OK, not exactly. Even when I retired from teaching high school English in 2020, I did require a number of books read throughout the year, but far fewer than when I started in 1980, including dropping the more difficult texts from the curriculum like a slow leak.
When I arrived, junior year’s American literature curriculum focused on “The Grapes of Wrath” and “The Scarlet Letter,” just to name a couple of the maybe 12 to 15 texts.
Admittedly, I eventually caved to the constant whining that Steinbeck was “boring” and Hawthorne was not only boring but “too hard.” Oh, and the one Shakespeare play the whole school read in English classes (when a traveling troupe of actors performed a shortened version at school) was written, students complained, in “Old English” (it’s not; it’s written in modern English).
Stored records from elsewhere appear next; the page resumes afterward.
-- ==== Sys2Proof/Laws/KeepsConverters.lean ====
section
/-!
SUPPORT. The operations of Machine/Converters.lean keep the canonical forms, the queue and the time.
-/
namespace Sys2Proof.Machine
open Sys2Proof
set_option linter.unreachableTactic false
set_option linter.unusedTactic false
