-- ==== Sys2Proof/Laws/KeepsCharging.lean ====
section
/-!
SUPPORT. The operations of Machine/Charging.lean keep the canonical forms, the queue and the time.
-/
namespace Sys2Proof.Machine
open Sys2Proof
set_option linter.unreachableTactic false
set_option linter.unusedTactic false
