-- ==== Sys2Proof/Laws/KeepsSession.lean ====
section
/-!
SUPPORT. The operations of Machine/Session.lean keep the canonical forms, the queue and the time.
-/
namespace Sys2Proof.Machine
open Sys2Proof
set_option linter.unreachableTactic false
set_option linter.unusedTactic false

theorem keeps_auditEntry {u s : State} (h : Keeps u s) (role port code key status : Nat) (det : List (BitVec 8)) : Keeps u (auditEntry role port code key status det s) := by
  unfold auditEntry
  repeat' (first
    | with_reducible assumption
    | (extract_lets -underBinder +onlyGivenNames y; clear_value (hy : y = _); first | refine Keeps.sub (u := u) hy ?_ (fun hk => ?_) | refine Keeps.subA (u := u) hy ?_ (fun hk => ?_) | refine Keeps.subP (u := u) hy ?_ (fun hk => ?_) | clear hy)
    | with_reducible refine Keeps.ite ?_ ?_
    | with_reducible apply Keeps.set
    | with_reducible apply Keeps.off
    | with_reducible apply Keeps.writeN
    | with_reducible apply Keeps.writeBytes
    | with_reducible apply keeps_zeroBytes
    | split
    | intro)
theorem keeps_auditFail {u s : State} (h : Keeps u s)  : Keeps u (auditFail s) := by
  unfold auditFail
  repeat' (first
    | with_reducible assumption
    | with_reducible apply Keeps.setBit
    | split
    | intro)
theorem keeps_auditTry {u s : State} (h : Keeps u s) (ok : Bool) (role : Nat) (port : Nat) (code : Nat) (key : Nat) (status : Nat) (det : List (BitVec 8)) : Keeps u (auditTry ok role port code key status det s) := by
  unfold auditTry
  repeat' (first
    | with_reducible assumption
    | with_reducible refine Keeps.ite ?_ ?_
    | with_reducible apply keeps_auditEntry
    | with_reducible apply keeps_auditFail
    | split
    | intro)
theorem keeps_freeWords {u s : State} (h : Keeps u s) (n : Nat) : Keeps u (s.freeWords n).2 := by
  induction n generalizing s with
  | zero => exact h
  | succ n ih => exact ih (h.free _)
theorem keeps_nextSeq {u s : State} (h : Keeps u s) (k : Nat) : Keeps u (nextSeq k s) := by
  unfold nextSeq
  repeat' (first
    | with_reducible assumption
    | with_reducible refine Keeps.ite ?_ ?_
    | with_reducible apply Keeps.inc
    | split
    | intro)
theorem keeps_sendReply {u s : State} (h : Keeps u s) (n : Nat) (st : Nat) (det : Nat) (val : Nat) : Keeps u (sendReply n st det val s) := by
  unfold sendReply
  repeat' (first
    | with_reducible assumption
    | (extract_lets -underBinder +onlyGivenNames y; clear_value (hy : y = _); first | refine Keeps.sub (u := u) hy ?_ (fun hk => ?_) | refine Keeps.subA (u := u) hy ?_ (fun hk => ?_) | refine Keeps.subP (u := u) hy ?_ (fun hk => ?_) | clear hy)
    | with_reducible apply Keeps.send
    | with_reducible apply keeps_nextSeq
    | split
    | intro)
theorem keeps_reply {u s : State} (h : Keeps u s) (n : Nat) (st : Nat) (det : Nat) (val : Nat) : Keeps u (reply n st det val s) := by
  unfold reply
  repeat' (first
    | with_reducible assumption
    | (extract_lets -underBinder +onlyGivenNames y; clear_value (hy : y = _); first | refine Keeps.sub (u := u) hy ?_ (fun hk => ?_) | refine Keeps.subA (u := u) hy ?_ (fun hk => ?_) | refine Keeps.subP (u := u) hy ?_ (fun hk => ?_) | clear hy)
    | with_reducible apply Keeps.set
    | with_reducible apply Keeps.setB
    | with_reducible apply keeps_sendReply
    | split
    | intro)
theorem keeps_ans {u s : State} (h : Keeps u s) (st : Nat) (det : Nat) : Keeps u (ans st det s).s := by
  unfold ans
  repeat' (first
    | with_reducible assumption
    | split
    | intro)
theorem keeps_ansOk {u s : State} (h : Keeps u s) (val : Nat) : Keeps u (ansOk val s).s := by
  unfold ansOk
  repeat' (first
    | with_reducible assumption
    | split
    | intro)
theorem keeps_ansRefused {u s : State} (h : Keeps u s)  : Keeps u (ansRefused s).s := by
  unfold ansRefused
  repeat' (first
    | with_reducible assumption
    | with_reducible apply Keeps.free
    | split
    | intro)
theorem keeps_serve {u s : State} (h : Keeps u s) (n code least : Nat) (lenOk : Nat → Bool) (par : Nat)
    (body : State → Ans) (hbody : ∀ t, Keeps u t → Keeps u (body t).s) : Keeps u (serve n code least lenOk par body s) := by
  unfold serve
  split
  · exact h
  extract_lets t r
  have ht : Keeps u t := by
    show Keeps u (if n = 0 then s else _)
    split
    exacts [h, h.set ..]
  split
  · exact keeps_reply ht ..
  split
  · exact keeps_reply ht ..
  split
  · exact keeps_reply ht ..
  split
  · exact keeps_reply ht ..
  · exact keeps_reply (hbody _ ht) ..
theorem keeps_audited {u s : State} (h : Keeps u s) (aud always : Bool) (n code : Nat) (det : List (BitVec 8)) (body : State → Ans)
    (hbody : ∀ t, Keeps u t → Keeps u (body t).s) : Keeps u (audited aud always n code det body s).s := by
  have hr := hbody s h
  unfold audited
  extract_lets r
  split
  · exact hr
  · split
    · exact keeps_auditEntry hr ..
    · exact keeps_auditFail h
theorem keeps_cutTransfer {u s : State} (h : Keeps u s) (k : Nat) (aud : Bool) : Keeps u (cutTransfer k aud s) := by
  unfold cutTransfer
  repeat' (first
    | with_reducible assumption
    | (extract_lets -underBinder +onlyGivenNames y; clear_value (hy : y = _); first | refine Keeps.sub (u := u) hy ?_ (fun hk => ?_) | refine Keeps.subA (u := u) hy ?_ (fun hk => ?_) | refine Keeps.subP (u := u) hy ?_ (fun hk => ?_) | clear hy)
    | with_reducible refine Keeps.ite ?_ ?_
    | with_reducible apply Keeps.on
    | with_reducible apply Keeps.off
    | with_reducible apply Keeps.setBit
    | with_reducible apply keeps_auditTry
    | split
    | intro)
theorem keeps_endSession {u s : State} (h : Keeps u s) (k : Nat) (aud : Bool) : Keeps u (endSession k aud s) := by
  unfold endSession
  repeat' (first
    | with_reducible assumption
    | (extract_lets -underBinder +onlyGivenNames y; clear_value (hy : y = _); first | refine Keeps.sub (u := u) hy ?_ (fun hk => ?_) | refine Keeps.subA (u := u) hy ?_ (fun hk => ?_) | refine Keeps.subP (u := u) hy ?_ (fun hk => ?_) | clear hy)
    | with_reducible refine Keeps.ite ?_ ?_
    | with_reducible apply Keeps.off
    | with_reducible apply Keeps.when
    | with_reducible apply keeps_cutTransfer
    | with_reducible apply keeps_requestMode
    | split
    | intro)
theorem keeps_endSessions {u s : State} (h : Keeps u s) (aud : Bool) : Keeps u (endSessions aud s) := by
  unfold endSessions
  repeat' (first
    | with_reducible assumption
    | with_reducible apply Keeps.forUpTo
    | with_reducible apply keeps_endSession
    | split
    | intro)
theorem keeps_mailboxArrival {u s : State} (h : Keeps u s) (n port ses : Nat) (l : List (BitVec 8)) : Keeps u (mailboxArrival n port ses l s) := by
  unfold mailboxArrival
  repeat' (first
    | with_reducible assumption
    | (extract_lets -underBinder +onlyGivenNames y; clear_value (hy : y = _); first | refine Keeps.sub (u := u) hy ?_ (fun hk => ?_) | refine Keeps.subA (u := u) hy ?_ (fun hk => ?_) | refine Keeps.subP (u := u) hy ?_ (fun hk => ?_) | clear hy)
    | with_reducible refine Keeps.ite ?_ ?_
    | with_reducible apply Keeps.set
    | with_reducible apply Keeps.on
    | with_reducible apply Keeps.off
    | with_reducible apply Keeps.incSat
    | with_reducible apply Keeps.send
    | with_reducible apply keeps_nextSeq
    | with_reducible apply keeps_reply
    | with_reducible apply keeps_sendReply
    | split
    | intro)
theorem keeps_deliver {u s : State} (h : Keeps u s) (f : Frame) (ses : Nat) : Keeps u (deliver f ses s) := by
  unfold deliver
  repeat' (first
    | with_reducible assumption
    | (extract_lets -underBinder +onlyGivenNames y; clear_value (hy : y = _); first | refine Keeps.sub (u := u) hy ?_ (fun hk => ?_) | refine Keeps.subA (u := u) hy ?_ (fun hk => ?_) | refine Keeps.subP (u := u) hy ?_ (fun hk => ?_) | clear hy)
    | with_reducible refine Keeps.ite ?_ ?_
    | with_reducible apply keeps_mailboxArrival
    | split
    | intro)
theorem keeps_frameReceived {u s : State} (h : Keeps u s) (f : Frame) : Keeps u (frameReceived f s) := by
  unfold frameReceived
  repeat' (first
    | with_reducible assumption
    | (extract_lets -underBinder +onlyGivenNames y; clear_value (hy : y = _); first | refine Keeps.sub (u := u) hy ?_ (fun hk => ?_) | refine Keeps.subA (u := u) hy ?_ (fun hk => ?_) | refine Keeps.subP (u := u) hy ?_ (fun hk => ?_) | clear hy)
    | with_reducible refine Keeps.ite ?_ ?_
    | with_reducible apply Keeps.set
    | with_reducible apply Keeps.incSat
    | with_reducible apply keeps_deliver
    | split
    | intro)
theorem keeps_dropSegments {u s : State} (h : Keeps u s) (p n : Nat) : Keeps u (dropSegments p n s) := by
  unfold dropSegments
  repeat' (first
    | with_reducible assumption
    | with_reducible apply Keeps.off
    | split
    | intro)
theorem keeps_segmentReceived {u s : State} (h : Keeps u s) (p n hdr : Nat) (full : Bool) (data : List (BitVec 8)) : Keeps u (segmentReceived p n hdr full data s) := by
  unfold segmentReceived
  repeat' (first
    | with_reducible assumption
    | (extract_lets -underBinder +onlyGivenNames y; clear_value (hy : y = _); first | refine Keeps.sub (u := u) hy ?_ (fun hk => ?_) | refine Keeps.subA (u := u) hy ?_ (fun hk => ?_) | refine Keeps.subP (u := u) hy ?_ (fun hk => ?_) | clear hy)
    | with_reducible refine Keeps.ite ?_ ?_
    | with_reducible apply Keeps.set
    | with_reducible apply Keeps.on
    | with_reducible apply Keeps.incSat
    | with_reducible apply keeps_dropSegments
    | with_reducible apply keeps_frameReceived
    | split
    | intro)
theorem keeps_segmentTimeout {u s : State} (h : Keeps u s) (p n : Nat) : Keeps u (segmentTimeout p n s) := by
  unfold segmentTimeout
  repeat' (first
    | with_reducible assumption
    | with_reducible refine Keeps.ite ?_ ?_
    | with_reducible apply keeps_dropSegments
    | split
    | intro)
theorem keeps_sessionIdle {u s : State} (h : Keeps u s) (k : Nat) (aud : Bool) : Keeps u (sessionIdle k aud s) := by
  unfold sessionIdle
  repeat' (first
    | with_reducible assumption
    | with_reducible refine Keeps.ite ?_ ?_
    | with_reducible apply keeps_auditTry
    | with_reducible apply keeps_endSession
    | split
    | intro)

end Sys2Proof.Machine
end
I’m not saying ALL students read ALL the books cover to cover back in the good ol’ days. I’m sure many at night consulted the twins Cliff and Monarch (last name, Notes). But students were pushed and tested, then wrote papers on some of the great books in Western literature.
Today, not so much.
In an Atlantic article, Rose Horowitch reveals, “Many students no longer arrive at college – even at highly selective, elite colleges – prepared to read books.” One freshman student confessed to her professor that “at her public high school, she had never been required to read an entire book. She had been assigned excerpts, poetry and news articles, but not a single book cover to cover.”
That professor, Columbia University’s Nicholas Dames, was dumbfounded.
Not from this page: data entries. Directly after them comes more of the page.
-- ==== Sys2Proof/Laws/KeepsActivation.lean ====
section
/-!
SUPPORT. The operations of Machine/Activation.lean keep the canonical forms, the queue and the time.
-/
namespace Sys2Proof.Machine
open Sys2Proof
set_option linter.unreachableTactic false
set_option linter.unusedTactic false

theorem keeps_moveRange {u s : State} (h : Keeps u s) (src : Nat) (n : Nat) (dst : Nat) : Keeps u (moveRange src n dst s) := by
  unfold moveRange
  repeat' (first
    | with_reducible assumption
    | with_reducible apply Keeps.setByte
    | with_reducible apply Keeps.foldl
    | with_reducible apply keeps_zeroBytes
    | split
    | intro)
theorem keeps_emptyCaches {u s : State} (h : Keeps u s) : Keeps u (emptyCaches s) := by
  unfold emptyCaches
  repeat' (first
    | with_reducible assumption
    | with_reducible apply keeps_emptyCache
    | with_reducible apply keeps_refreshWarm
    | split
    | intro)
theorem keeps_copySections {u s : State} (h : Keeps u s) (slot : Nat) : Keeps u (copySections slot s) := by
  unfold copySections
  repeat' (first
    | with_reducible assumption
    | (extract_lets -underBinder +onlyGivenNames y; clear_value (hy : y = _); first | refine Keeps.sub (u := u) hy ?_ (fun hk => ?_) | refine Keeps.subA (u := u) hy ?_ (fun hk => ?_) | refine Keeps.subP (u := u) hy ?_ (fun hk => ?_) | clear hy)
    | with_reducible refine Keeps.ite ?_ ?_
    | with_reducible apply Keeps.set
    | with_reducible apply Keeps.off
    | with_reducible apply Keeps.forUpTo
    | with_reducible apply Keeps.foldl
    | with_reducible apply keeps_emptyCaches
    | with_reducible apply keeps_moveRange
    | split
    | intro)
theorem keeps_imageWord {u s : State} (h : Keeps u s) (dst : Nat) (src : Nat) : Keeps u (imageWord dst src s) := by
  unfold imageWord
  repeat' (first
    | with_reducible assumption
    | with_reducible apply keeps_storeWord
    | split
    | intro)
theorem keeps_loadEngine {u s : State} (h : Keeps u s) (e a : Nat) : Keeps u (loadEngine e a s) := by
  unfold loadEngine
  repeat' (first
    | with_reducible assumption
    | (extract_lets -underBinder +onlyGivenNames y; clear_value (hy : y = _); first | refine Keeps.sub (u := u) hy ?_ (fun hk => ?_) | refine Keeps.subA (u := u) hy ?_ (fun hk => ?_) | refine Keeps.subP (u := u) hy ?_ (fun hk => ?_) | clear hy)
    | with_reducible refine Keeps.ite ?_ ?_
    | with_reducible apply Keeps.when
    | with_reducible apply Keeps.forUpTo
    | with_reducible apply keeps_engineOff
    | with_reducible apply keeps_imageWord
    | with_reducible apply keeps_leCtrlWrite
    | with_reducible apply keeps_lsCtrlWrite
    | with_reducible apply keeps_moveRange
    | split
    | intro)
theorem keeps_loadEngines {u s : State} (h : Keeps u s) : Keeps u (loadEngines s) := by
  unfold loadEngines
  repeat' (first
    | with_reducible assumption
    | with_reducible refine Keeps.ite ?_ ?_
    | with_reducible apply Keeps.foldl
    | with_reducible apply keeps_loadEngine
    | split
    | intro)
theorem keeps_startActivation {u s : State} (h : Keeps u s) (kind slot : Nat) : Keeps u (startActivation kind slot s) := by
  unfold startActivation
  repeat' (first
    | with_reducible assumption
    | (extract_lets -underBinder +onlyGivenNames y; clear_value (hy : y = _); first | refine Keeps.sub (u := u) hy ?_ (fun hk => ?_) | refine Keeps.subA (u := u) hy ?_ (fun hk => ?_) | refine Keeps.subP (u := u) hy ?_ (fun hk => ?_) | clear hy)
    | with_reducible apply Keeps.set
    | with_reducible apply Keeps.on
    | with_reducible apply Keeps.off
    | with_reducible apply Keeps.forUpTo
    | split
    | intro)
theorem keeps_noPackage {u s : State} (h : Keeps u s) : Keeps u (noPackage s) := by
  unfold noPackage
  repeat' (first
    | with_reducible assumption
    | with_reducible apply Keeps.off
    | with_reducible apply keeps_bandWrite
    | with_reducible apply keeps_setLock
    | with_reducible apply keeps_stowUnloaded
    | split
    | intro)
theorem keeps_activatePrevious {u s : State} (h : Keeps u s) : Keeps u (activatePrevious s) := by
  unfold activatePrevious
  repeat' (first
    | with_reducible assumption
    | with_reducible apply Keeps.set
    | with_reducible apply Keeps.off
    | split
    | intro)
theorem keeps_activationFails {u s : State} (h : Keeps u s) (code : Nat) : Keeps u (activationFails code s) := by
  unfold activationFails
  repeat' (first
    | with_reducible assumption
    | (extract_lets -underBinder +onlyGivenNames y; clear_value (hy : y = _); first | refine Keeps.sub (u := u) hy ?_ (fun hk => ?_) | refine Keeps.subA (u := u) hy ?_ (fun hk => ?_) | refine Keeps.subP (u := u) hy ?_ (fun hk => ?_) | clear hy)
    | with_reducible refine Keeps.ite ?_ ?_
    | with_reducible apply Keeps.set
    | with_reducible apply Keeps.send
    | with_reducible apply keeps_activatePrevious
    | with_reducible apply keeps_noPackage
    | split
    | intro)
theorem keeps_reportRecords {u s : State} (h : Keeps u s)  : Keeps u (reportRecords s) := by
  unfold reportRecords
  repeat' (first
    | with_reducible assumption
    | (extract_lets -underBinder +onlyGivenNames y; clear_value (hy : y = _); first | refine Keeps.sub (u := u) hy ?_ (fun hk => ?_) | refine Keeps.subA (u := u) hy ?_ (fun hk => ?_) | refine Keeps.subP (u := u) hy ?_ (fun hk => ?_) | refine Keeps.subF (u := u) hy ?_ (fun hk => ?_) | refine Keeps.subF1 (u := u) hy ?_ (fun hk => ?_) | refine Keeps.subF2 (u := u) hy ?_ (fun hk => ?_) | clear hy)
    | with_reducible apply Keeps.send
    | with_reducible apply_assumption
    | split
    | intro)
theorem keeps_activationSettings {u s : State} (h : Keeps u s) (a : ActStep) : Keeps u (activationSettings a s) := by
  unfold activationSettings
  repeat' (first
    | with_reducible assumption
    | (extract_lets -underBinder +onlyGivenNames y; clear_value (hy : y = _); first | refine Keeps.sub (u := u) hy ?_ (fun hk => ?_) | refine Keeps.subA (u := u) hy ?_ (fun hk => ?_) | refine Keeps.subP (u := u) hy ?_ (fun hk => ?_) | refine Keeps.subF (u := u) hy (fun t ht => ?_) (fun hk => ?_) | refine Keeps.subF1 (u := u) hy (fun a t ht => ?_) (fun hk => ?_) | refine Keeps.subF2 (u := u) hy (fun a b t ht => ?_) (fun hk => ?_) | refine Keeps.subG1 (u := u) hy (fun a => ?_) (fun hk => ?_) | refine Keeps.subG2 (u := u) hy (fun a b => ?_) (fun hk => ?_) | clear hy)
    | with_reducible refine Keeps.ite ?_ ?_
    | with_reducible apply Keeps.set
    | with_reducible apply Keeps.setB
    | with_reducible apply Keeps.forUpTo
    | with_reducible apply keeps_reportRecords
    | with_reducible apply_assumption
    | split
    | intro)
theorem keeps_activationLoaded {u s : State} (h : Keeps u s)  : Keeps u (activationLoaded s) := by
  unfold activationLoaded
  repeat' (first
    | with_reducible assumption
    | (extract_lets -underBinder +onlyGivenNames y; clear_value (hy : y = _); first | refine Keeps.sub (u := u) hy ?_ (fun hk => ?_) | refine Keeps.subA (u := u) hy ?_ (fun hk => ?_) | refine Keeps.subP (u := u) hy ?_ (fun hk => ?_) | clear hy)
    | with_reducible refine Keeps.ite ?_ ?_
    | with_reducible apply Keeps.set
    | with_reducible apply Keeps.on
    | with_reducible apply Keeps.send
    | split
    | intro)
theorem keeps_activationMotor {u s : State} (h : Keeps u s) (m : Nat) (q : Query) : Keeps u (activationMotor m q s) := by
  unfold activationMotor
  repeat' (first
    | with_reducible assumption
    | (extract_lets -underBinder +onlyGivenNames y; clear_value (hy : y = _); first | refine Keeps.sub (u := u) hy ?_ (fun hk => ?_) | refine Keeps.subA (u := u) hy ?_ (fun hk => ?_) | refine Keeps.subP (u := u) hy ?_ (fun hk => ?_) | clear hy)
    | with_reducible refine Keeps.ite ?_ ?_
    | with_reducible apply Keeps.setBit
    | with_reducible apply Keeps.forEach
    | with_reducible apply Keeps.foldl
    | with_reducible apply keeps_emptyCache
    | with_reducible apply keeps_loadPpi
    | with_reducible apply keeps_recordQuery
    | with_reducible apply keeps_tileFill
    | split
    | intro)
theorem keeps_activationFill {u s : State} (h : Keeps u s) (a : ActStep) : Keeps u (activationFill a s) := by
  unfold activationFill
  repeat' (first
    | with_reducible assumption
    | (extract_lets -underBinder +onlyGivenNames y; clear_value (hy : y = _); first | refine Keeps.sub (u := u) hy ?_ (fun hk => ?_) | refine Keeps.subA (u := u) hy ?_ (fun hk => ?_) | refine Keeps.subP (u := u) hy ?_ (fun hk => ?_) | clear hy)
    | with_reducible refine Keeps.ite ?_ ?_
    | with_reducible apply Keeps.off
    | with_reducible apply Keeps.forUpTo
    | with_reducible apply keeps_activationMotor
    | with_reducible apply keeps_loadPpi
    | with_reducible apply keeps_refreshWarm
    | split
    | intro)
theorem keeps_activationCopy {u s : State} (h : Keeps u s) (a : ActStep) : Keeps u (activationCopy a s) := by
  unfold activationCopy
  repeat' (first
    | with_reducible assumption
    | (extract_lets -underBinder +onlyGivenNames y; clear_value (hy : y = _); first | refine Keeps.sub (u := u) hy ?_ (fun hk => ?_) | refine Keeps.subA (u := u) hy ?_ (fun hk => ?_) | refine Keeps.subP (u := u) hy ?_ (fun hk => ?_) | clear hy)
    | with_reducible refine Keeps.ite ?_ ?_
    | with_reducible apply Keeps.set
    | with_reducible apply Keeps.off
    | with_reducible apply Keeps.foldl
    | with_reducible apply keeps_activationFails
    | with_reducible apply keeps_copySections
    | with_reducible apply keeps_engineDisable
    | split
    | intro)
theorem keeps_restoreCopy {u s : State} (h : Keeps u s) : Keeps u (restoreCopy s) := by
  unfold restoreCopy
  repeat' (first
    | with_reducible assumption
    | with_reducible refine Keeps.ite ?_ ?_
    | with_reducible apply Keeps.set
    | with_reducible apply keeps_activationFails
    | with_reducible apply keeps_loadEngines
    | split
    | intro)
theorem keeps_activationStep {u s : State} (h : Keeps u s) (a : ActStep) : Keeps u (activationStep a s) := by
  unfold activationStep
  repeat' (first
    | with_reducible assumption
    | (extract_lets -underBinder +onlyGivenNames y; clear_value (hy : y = _); first | refine Keeps.sub (u := u) hy ?_ (fun hk => ?_) | refine Keeps.subA (u := u) hy ?_ (fun hk => ?_) | refine Keeps.subP (u := u) hy ?_ (fun hk => ?_) | refine Keeps.subF (u := u) hy (fun t ht => ?_) (fun hk => ?_) | refine Keeps.subF1 (u := u) hy (fun a t ht => ?_) (fun hk => ?_) | refine Keeps.subF2 (u := u) hy (fun a b t ht => ?_) (fun hk => ?_) | refine Keeps.subG1 (u := u) hy (fun a => ?_) (fun hk => ?_) | refine Keeps.subG2 (u := u) hy (fun a b => ?_) (fun hk => ?_) | clear hy)
    | with_reducible refine Keeps.ite ?_ ?_
    | with_reducible apply Keeps.set
    | with_reducible apply Keeps.off
    | with_reducible apply keeps_activationCopy
    | with_reducible apply keeps_activationFails
    | with_reducible apply keeps_activationFill
    | with_reducible apply keeps_activationLoaded
    | with_reducible apply keeps_activationSettings
    | with_reducible apply keeps_loadEngines
    | with_reducible apply keeps_refreshWarm
    | with_reducible apply keeps_restoreCopy
    | with_reducible apply_assumption
    | split
    | intro)
theorem keeps_execActivationStep (a : ActStep) (s : State) : ∃ u, execActivationStep a s = .next u ∧ Keeps s u := by
  refine ⟨_, rfl, ?_⟩
  have h := Keeps.refl s
  repeat' (first
    | with_reducible assumption
    | with_reducible apply keeps_activationStep
    | split
    | intro)

end Sys2Proof.Machine
end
“It’s not that they don’t want to do the reading. It’s that they don’t know how,” Dames said. “Middle and high schools have stopped asking them to.’”
Dames said, “Twenty years ago, [his] classes had no problem engaging in sophisticated discussions of ‘Pride and Prejudice’ one week and ‘Crime and Punishment’ the next. Now his students tell him up front that the reading load feels impossible. They struggle to attend to small details while keeping track of the overall plot.”
Not that Shakespeare or John Donne is easy reading, but the chair of Georgetown’s English department, Daniel Shore, said “his students have trouble staying focused on even a sonnet.”
For those of you who slept through the week dedicated to poetry in high school, a sonnet is a spare 14 lines – not long enough to reach the right-hand margin of the page.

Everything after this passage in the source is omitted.